def createCommand (c : Cmd) (spec : TenantSpec) : Command :=
  { cmd := c, op := 0x01, who := .owner, fits := true, act := createTenant c.tenant spec }

def execTenantCreate (c : Cmd) (spec : TenantSpec) (s : State) : Result := .next (runCommand (createCommand c spec) s)

/-! Teardown (R175, R314) -/

/-- The pages and tables that a walk from a table reaches: first byte and size. -/
def heldFrom (s : State) : List Nat → Loc → List (Nat × Nat)
  | [], _ => []
  | level :: rest, table =>
    (physOf table, tableBytes level) :: (List.range (tableBytes level / 8)).flatMap fun k =>
      let e := s.mem.num (physOf table + 8 * k) 8
      if !bitOf e 0 || !entryFine s level e then []
      else if bitOf e 1 then [(physOf (nextLoc level e), leafBytes level)]
      else heldFrom s rest (nextLoc level e)

/-- The replicas of a tenant. -/
def heldReplicas (spec : TenantSpec) : List (Nat × Nat) :=
  spec.replicas.flatMap fun r => (diesOfStack r.1).map fun d => (replicaPhys d r.2, bitsOf spec.srwin.toNat 59 48 * 2 ^ 21)

/-- The lines that a tenant has written: first byte and size. -/
def writtenBy (s : State) (t : BitVec 3) : List (Nat × Nat) := (s.owners.filter fun x => x.2 == t).map fun x => (64 * x.1, 64)

/-- The rein logs without what they keep of a tenant's replicas, which a waking layer would hear. -/
def scrubLogs (spec : TenantSpec) (s : State) : State :=
  spec.replicas.foldl (fun u r => u.modStack r.1 fun k => { k with log := k.log.map fun w =>
    (w.1, w.2.filter fun c => !decide (r.2 ≤ c.1 ∧ c.1 < r.2 + bitsOf spec.srwin.toNat 59 48 * 2 ^ 21)) }) s

/-- Zeros in every range (R175). -/
def scrub (held : List (Nat × Nat)) (s : State) : State :=
  let inside := fun (a : Nat) => held.any fun h => decide (h.1 ≤ a ∧ a < h.1 + h.2)
  { s with mem := s.mem.filter fun c => !inside c.1, badMem := s.badMem.filter fun a => !inside a
           owners := s.owners.filter fun x => !inside (64 * x.1) }

/-- The cells of every region of a tenant. -/
def scrubMarks (x : Tenant) (s : State) : State :=
  let inside := fun (k : Nat) => x.regions.any fun r => rdValid r.2 && decide (cellKey r.2 0 ≤ k ∧ k < cellKey r.2 (rdCells r.2))
  s.modPkg fun p => { p with marks := p.marks.filter (fun c => !inside c.1), badMarks := p.badMarks.filter fun k => !inside k
                             markRuns := p.markRuns.filter fun r => r.tenant != x.num }

/-- A core of a partition without its gang, its messages, FIFOs and translations. -/
def clearCore (c : Core) : Core :=
  { Core.reset with cur := c.cur, lineErrors := c.lineErrors, msgSent := c.msgSent, msgRecv := c.msgRecv, bridled := c.bridled,
                    latched := c.latched }
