-- ==== Sys2Proof/Machine/Queue.lean ====
section
/-!
DEFINITION. The vector queue: issue of vector, matrix and tile words, guarded words, dispatch, completion, and
repeat frames (R29, R43, R138, R144–R156, R219, R220, R278, R335, R337, R361, R368–R383, R389, R390, R410–R427).
-/
namespace Sys2Proof.Machine

/-! What a word reads and writes (R323, R410) -/

/-- The rounding code of a word, where it has one. -/
def rhoOf : Instr → Nat
  | .vadd _ _ _ _ _ r _ => r.toNat
  | .vsub _ _ _ _ _ r _ => r.toNat
  | .vmul _ _ _ _ _ r _ => r.toNat
  | .vfma _ _ _ _ _ r _ => r.toNat
  | .vrcp _ _ _ _ r _ => r.toNat
  | .vrsq _ _ _ _ r _ => r.toNat
  | .vred _ _ _ _ _ f _ => f.toNat
  | .vscan _ _ _ _ _ f _ => f.toNat
  | .vcvt _ _ _ _ _ r _ => r.toNat
  | _ => 0

/-- The scalar source of a word; format X has no last-use bit. -/
def vecScalar : Instr → List Src
  | .vld _ l x _ => [⟨x, l⟩]
  | .vst _ l x _ => [⟨x, l⟩]
  | .vgath _ l x _ _ => [⟨x, l⟩]
  | .vscat _ l x _ _ => [⟨x, l⟩]
  | .vbcast _ l x _ => [⟨x, l⟩]
  | .mld _ x _ _ _ _ => [⟨x, false⟩]
  | .mst _ x _ _ _ => [⟨x, false⟩]
  | .mmov _ x _ _ _ _ => [⟨x, false⟩]
  | .mfmt x => [⟨x, false⟩]
  | .mtab _ x => [⟨x, false⟩]
  | .kld _ x => [⟨x, false⟩]
  | .kop _ x _ _ => [⟨x, false⟩]
  | _ => []

/-! Guards (R147, R337) -/

def wordOp (w : W32) : Nat := bitsOf w.toNat 31 26

/-- A guarded word: OP 0x35, or MLD or MST of OP 0x36, with k ≠ 0. -/
def guarded (w : W32) : Bool :=
  (wordOp w == 0x35 || (wordOp w == 0x36 && decide (bitsOf w.toNat 7 6 ≤ 1))) && bitsOf w.toNat 16 14 != 0

/-- k0 reads all ones (R147). -/
def VecRegs.getK (k : BitVec 3) (v : VecRegs) : W64 := if k = 0 then 0xFFFFFFFFFFFFFFFF else v.k[k.toNat]
def VecRegs.setK (k : BitVec 3) (x : W64) (v : VecRegs) : VecRegs := if k = 0 then v else { v with k := v.k.set k.toNat x }

/-- The guard of an entry holds. -/
def guardHolds (v : VecRegs) (e : VEntry) : Bool :=
  !guarded e.word ||
    (v.getK (BitVec.ofNat 3 (bitsOf e.word.toNat 16 14))).getLsbD
      ((bitsOf e.word.toNat 13 8 + (match e.frame with | some f => frameStep f.word | none => 0)) % 64)

/-! The checks of an entry (R144, R145, R370, R373, R374, R380, R421) -/

/-- `bytes` scratchpad bytes of a row or tile: aligned, inside the scratchpad and, but for the handler, clear of the bytes from the
kernel's request up to the pinned area, and of that (R58, R144, R161). -/
def spanCheck (s : State) (handler : Bool) (align bytes : Nat) (a : W64) : Except Stop Unit :=
  let x := a.toNat
  if x % align ≠ 0 then raise 0x10 a (BitVec.ofNat 64 align)
  else if Config.scratchBytes < x + bytes ||
      (!handler && decide (x < Config.pinnedBase ∧ s.core.scratchReq < Nat.min (x + bytes) Config.pinnedBase)) then raise 0x12 a 0
  else if !handler && decide (Config.pinnedBase < x + bytes) then raise 0x13 a 0
  else .ok ()

/-- VLD and VST (R421). -/
def rowAddrCheck (s : State) (handler : Bool) (a : W64) : Except Stop Unit := spanCheck s handler 4 128 a

/-- MLD and MST (R144, R373). -/
def tileAddrCheck (s : State) (handler : Bool) (a : W64) (bytes : Nat) : Except Stop Unit := spanCheck s handler 64 bytes a

/-- Every ring is configured (R145). -/
def ringsConfigured (s : State) : List (BitVec 3) → Except Stop Unit
  | [] => .ok ()
  | g :: gs => if (s.ring g).size = 0 then raise 0x31 0 (g.setWidth 64) else ringsConfigured s gs

def rowAddr (v : W64) (i : BitVec 5) : W64 := v + 128 * i.signExtend 64
def tileAddr (v : W64) (m : BitVec 5) : W64 := v + 64 * m.setWidth 64

/-- The checks of a word's own entry, with the format word in force for it and its scalar value. -/
def entryChecks (s : State) (handler : Bool) (fmt v : W64) : Instr → Except Stop Unit
  | .vld _ _ _ i => rowAddrCheck s handler (rowAddr v i)
  | .vst _ _ _ i => rowAddrCheck s handler (rowAddr v i)
  | .mld _ _ _ _ _ m => tileAddrCheck s handler (tileAddr v m) 4096
  | .mst _ _ _ _ m => tileAddrCheck s handler (tileAddr v m) (mstBytes fmt)
  | .mma _ a b _ _ _ _ _ _ => ringsConfigured s [a, b]
  | .mmas _ a b _ _ _ g _ _ => ringsConfigured s [a, b, g]
  | .msm _ g _ _ _ => if fmtOTYPE fmt = 0 then raise 0x30 0 0 else ringsConfigured s [g]
  | .mfmt _ => if fmtAFMT v = 3 || fmtBFMT v = 3 || v.toNat / 2 ^ 29 != 0 then raise 0x30 0 0 else .ok ()
  | _ => .ok ()

/-! Issue (R138, R337, R410) -/

/-- A vector register freed by last use is read (R43). -/
def checkVecFreed (s : State) : List VReg → Except Stop Unit
  | [] => .ok ()
  | r :: rs =>
    if s.core.regs.vec.vfreed.getLsbD r.toNat && !s.core.regs.lumode then raise 0x04 0 (r.setWidth 64) else checkVecFreed s rs

/-- A register is pending under a gather (R220). -/
def checkPending (s : State) : List VReg → Except Stop Unit
  | [] => .ok ()
  | r :: rs => if s.core.regs.gpend.getLsbD r.toNat then raise 0x35 0 (r.setWidth 64) else checkPending s rs

/-- The scalar operands and the vector registers of a word, checked: its scalar value and the state after reading it. -/
def vecOperands (s : State) (i : Instr) : Except Stop (W64 × State) :=
  let regs := (vecSources i).map (·.1)
  match checkFreed s ((vecScalar i).map (·.reg)) with
  | .error e => .error e
  | .ok _ =>
    match checkVecFreed s regs with
    | .error e => .error e
    | .ok _ =>
      match operands s (vecScalar i) [] with
      | .error e => .error e
      | .ok (vs, s1) =>
        match checkPending s (regs ++ vecDest i) with
        | .error e => .error e
        | .ok _ => .ok (val0 vs, s1)

/-- The queue has room. -/
def Core.vqRoom (c : Core) : Bool := decide (c.entries.length < Config.vqEntries)

/-- Put an entry behind the others, with what it does in issue order. -/
def enqueue (i : Instr) (e : VEntry) (s : State) : Except Stop State :=
  if !s.core.vqRoom then wait .vqFull
  else
    let issued := fun (v : VecRegs) => { v with vfreed := freedAfter i v.vfreed, fmtIssued := fmtAfter i e.sval v.fmtIssued }
    .ok ((s.modVec issued).modCore fun c => { c with vq := c.vq ++ [e] })

/-- The 16 lines of a decode-table image pass the checks of an access (R381); the first byte of a line decides. Log entry 83 (DEDUCED). -/
def imageChecks (s : State) (va : W64) : List Nat → Except Stop State
  | [] => .ok s
  | n :: ns =>
    match checkAddress s .load 64 true .readable (va + BitVec.ofNat 64 (64 * n)) with
    | .error e => .error e
    | .ok (pl, s1) =>
      match scratchClear s 64 pl with
      | .error e => .error e
      | .ok _ => imageChecks s1 va ns

/-- The bytes of an image, read as loads of the context. -/
def imageBytes (s : State) (va : W64) : List Nat → Except Stop (List Byte × State)
  | [] => .ok ([], s)
  | n :: ns =>
    match loadBytes s 64 true false (va + BitVec.ofNat 64 (64 * n)) with
    | .error e => .error e
    | .ok (bs, s1) =>
      match imageBytes s1 va ns with
      | .error e => .error e
      | .ok (rest, s2) => .ok (bs ++ rest, s2)

/-- The image that MTAB reads at issue; no other word has one. -/
def readImage (s : State) (va : W64) (i : Instr) : Except Stop (List W32 × State) :=
  match i with
  | .mtab _ _ =>
    if va.toNat % 64 ≠ 0 then raise 0x10 va 64
    else match imageChecks s va (List.range 16) with
      | .error e => .error e
      | .ok s1 =>
        match imageBytes s1 va (List.range 16) with
        | .error e => .error e
        | .ok (bs, s2) => .ok ((pieces 4 256 bs).map fun x => BitVec.ofNat 32 (ofBytesLE x), s2)
  | _ => .ok ([], s)

/-- The entry of a word. -/
def entryOf (i : Instr) (w : W32) (pc v : W64) (image : List W32) (owed : Option Trap) (fr : Option Frame) (s : State) : VEntry :=
  { word := w, pc := pc, ctx := s.core.cur, sval := v, rm := roundingOf (rhoOf i) s.ctx.frm, image := image, owed := owed, frame := fr }

/-- A word that makes its checks at issue. -/
def queuePlain (i : Instr) (w : W32) (pc : W64) (fr : Option Frame) (s : State) : Except Stop State :=
  match vecOperands s i with
  | .error e => .error e
  | .ok (v, s1) =>
    match entryChecks s s.isHandler (fmtInForce s) v i with
    | .error e => .error e
    | .ok _ =>
      match readImage s1 v i with
      | .error e => .error e
      | .ok (image, s2) => enqueue i (entryOf i w pc v image none fr s) s2

/-- A guarded word: its scalar is read at issue, a trap of that read is owed at the head (R337). Log entry 62 (DEDUCED). -/
def queueGuarded (i : Instr) (srcs : List Src) (w : W32) (pc : W64) (fr : Option Frame) (s : State) : Except Stop State :=
  match operands s srcs [] with
  | .error (.block x) => wait x
  | .error (.trap t) => enqueue i (entryOf i w pc 0 [] (some t) fr s) s
  | .ok (vs, s1) => enqueue i (entryOf i w pc (val0 vs) [] none fr s) s1

/-! VGATH and VSCAT, executed at issue (R219, R220, R420) -/

/-- What a freed vector register reads as: slot by slot that of a row held, a free choice (R43, R323). Log entry 66 (DEDUCED). -/
def freedRow (v : VecRegs) (fresh : Nat) (r : VReg) : Row :=
  Vector.ofFn fun i : Fin 32 =>
    (v.past.getD (Config.freedSlot fresh (32 * r.toNat + i.val) % v.past.length) (Vector.replicate 32 0))[i]

/-- What a vector register reads as. -/
def readRow (v : VecRegs) (fresh : Nat) (r : VReg) : Row := if v.vgone.getLsbD r.toNat then freedRow v fresh r else v.v[r.toNat]

/-- An uncompleted entry writes one of some vector registers. -/
def writesPending (c : Core) (rs : List VReg) : Bool :=
  c.entries.any fun e => match decode e.word with
    | .ok i => (vecDest i).any fun r => rs.contains r
    | .error _ => false

/-- The lanes of an index register that are not off, with their addresses. -/
def lanesOf (base : W64) (t : Nat) (idx : Row) : List (Nat × W64) :=
  let w := tyWidth t
  ((elems w (tyCount t) idx).zipIdx.filter fun x => x.1 != 2 ^ (w - 1)).map fun x =>
    (x.2, base + BitVec.ofInt 64 (if 2 ^ (w - 1) ≤ x.1 then (x.1 : Int) - 2 ^ w else (x.1 : Int)))

/-- The home of a checked lane. -/
def placeHome (s : State) : Place → Nat
  | .scratch a => a
  | .replica o => replicaPhys s.die o
  | .home p _ => p

/-- Check the lanes in ascending order; each gets its home and the element it carries. -/
def checkLanes (scat : Bool) (size : Nat) (data : List Nat) : List (Nat × W64) → State → Except Stop (List Lane × State)
  | [], s => .ok ([], s)
  | l :: ls, s =>
    match checkAddress s (if scat then .store else .load) size false (if scat then .outside else .readable) l.2 with
    | .error e => .error e
    | .ok (pl, s1) =>
      match checkLanes scat size data ls s1 with
      | .error e => .error e
      | .ok (rest, s2) =>
        .ok ({ elem := l.1, va := l.2, home := placeHome s pl, data := BitVec.ofNat 64 (data.getD l.1 0) } :: rest, s2)

/-- Hold a gather or scatter of register `d` with indices `b`, and queue the word. In a frame, the words queued before it complete
first. Log entry 55 (DEDUCED). -/
def issueLanes (i : Instr) (w : W32) (pc : W64) (scat : Bool) (d b : VReg) (t : BitVec 4) (fr : Option Frame) (s : State) :
    Except Stop State :=
  if writesPending s.core (if scat then [b, d] else [b]) || (fr.isSome && s.core.hasEntry s.core.cur) then
    wait (.gatherRegs (if scat then [b, d] else [b]))
  else match vecOperands s i with
    | .error e => .error e
    | .ok (base, s1) =>
      let v := s.core.regs.vec
      let n := tyWidth t.toNat
      let data := if scat then elems n (tyCount t.toNat) (readRow v s.fresh d) else []
      match checkLanes scat (n / 8) data (lanesOf base t.toNat (readRow v s.fresh b)) s1.useFresh with
      | .error e => .error e
      | .ok (lanes, s2) =>
        if Config.gatherMax ≤ (s.core.regs.gathers.filter fun g => !g.sent).length then raise 0x36 0 0
        else
          let g : Gather := { scat := scat, vd := d, wide := n == 64, lanes := lanes, sent := false, served := false, values := [] }
          let hold := fun (r : CoreRegs) => { r with
            gathers := r.gathers ++ [g], gpend := if scat then r.gpend else r.gpend ||| vbit d }
          enqueue i (entryOf i w pc base [] none fr s) (s2.modRegs hold)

» **WHAT IS REQUIRED**:
Write out a verbatim copy of the data, beginning with its first line and ending with the line that contains "would hear. -/".

» **ANSWER TO THIS PROBLEM**:
def createCommand (c : Cmd) (spec : TenantSpec) : Command :=
  { cmd := c, op := 0x01, who := .owner, fits := true, act := createTenant c.tenant spec }

def execTenantCreate (c : Cmd) (spec : TenantSpec) (s : State) : Result := .next (runCommand (createCommand c spec) s)

/-! Teardown (R175, R314) -/

/-- The pages and tables that a walk from a table reaches: first byte and size. -/
def heldFrom (s : State) : List Nat → Loc → List (Nat × Nat)
  | [], _ => []
  | level :: rest, table =>
    (physOf table, tableBytes level) :: (List.range (tableBytes level / 8)).flatMap fun k =>
      let e := s.mem.num (physOf table + 8 * k) 8
      if !bitOf e 0 || !entryFine s level e then []
      else if bitOf e 1 then [(physOf (nextLoc level e), leafBytes level)]
      else heldFrom s rest (nextLoc level e)

/-- The replicas of a tenant. -/
def heldReplicas (spec : TenantSpec) : List (Nat × Nat) :=
  spec.replicas.flatMap fun r => (diesOfStack r.1).map fun d => (replicaPhys d r.2, bitsOf spec.srwin.toNat 59 48 * 2 ^ 21)

/-- The lines that a tenant has written: first byte and size. -/
def writtenBy (s : State) (t : BitVec 3) : List (Nat × Nat) := (s.owners.filter fun x => x.2 == t).map fun x => (64 * x.1, 64)

/-- The rein logs without what they keep of a tenant's replicas, which a waking layer would hear. -/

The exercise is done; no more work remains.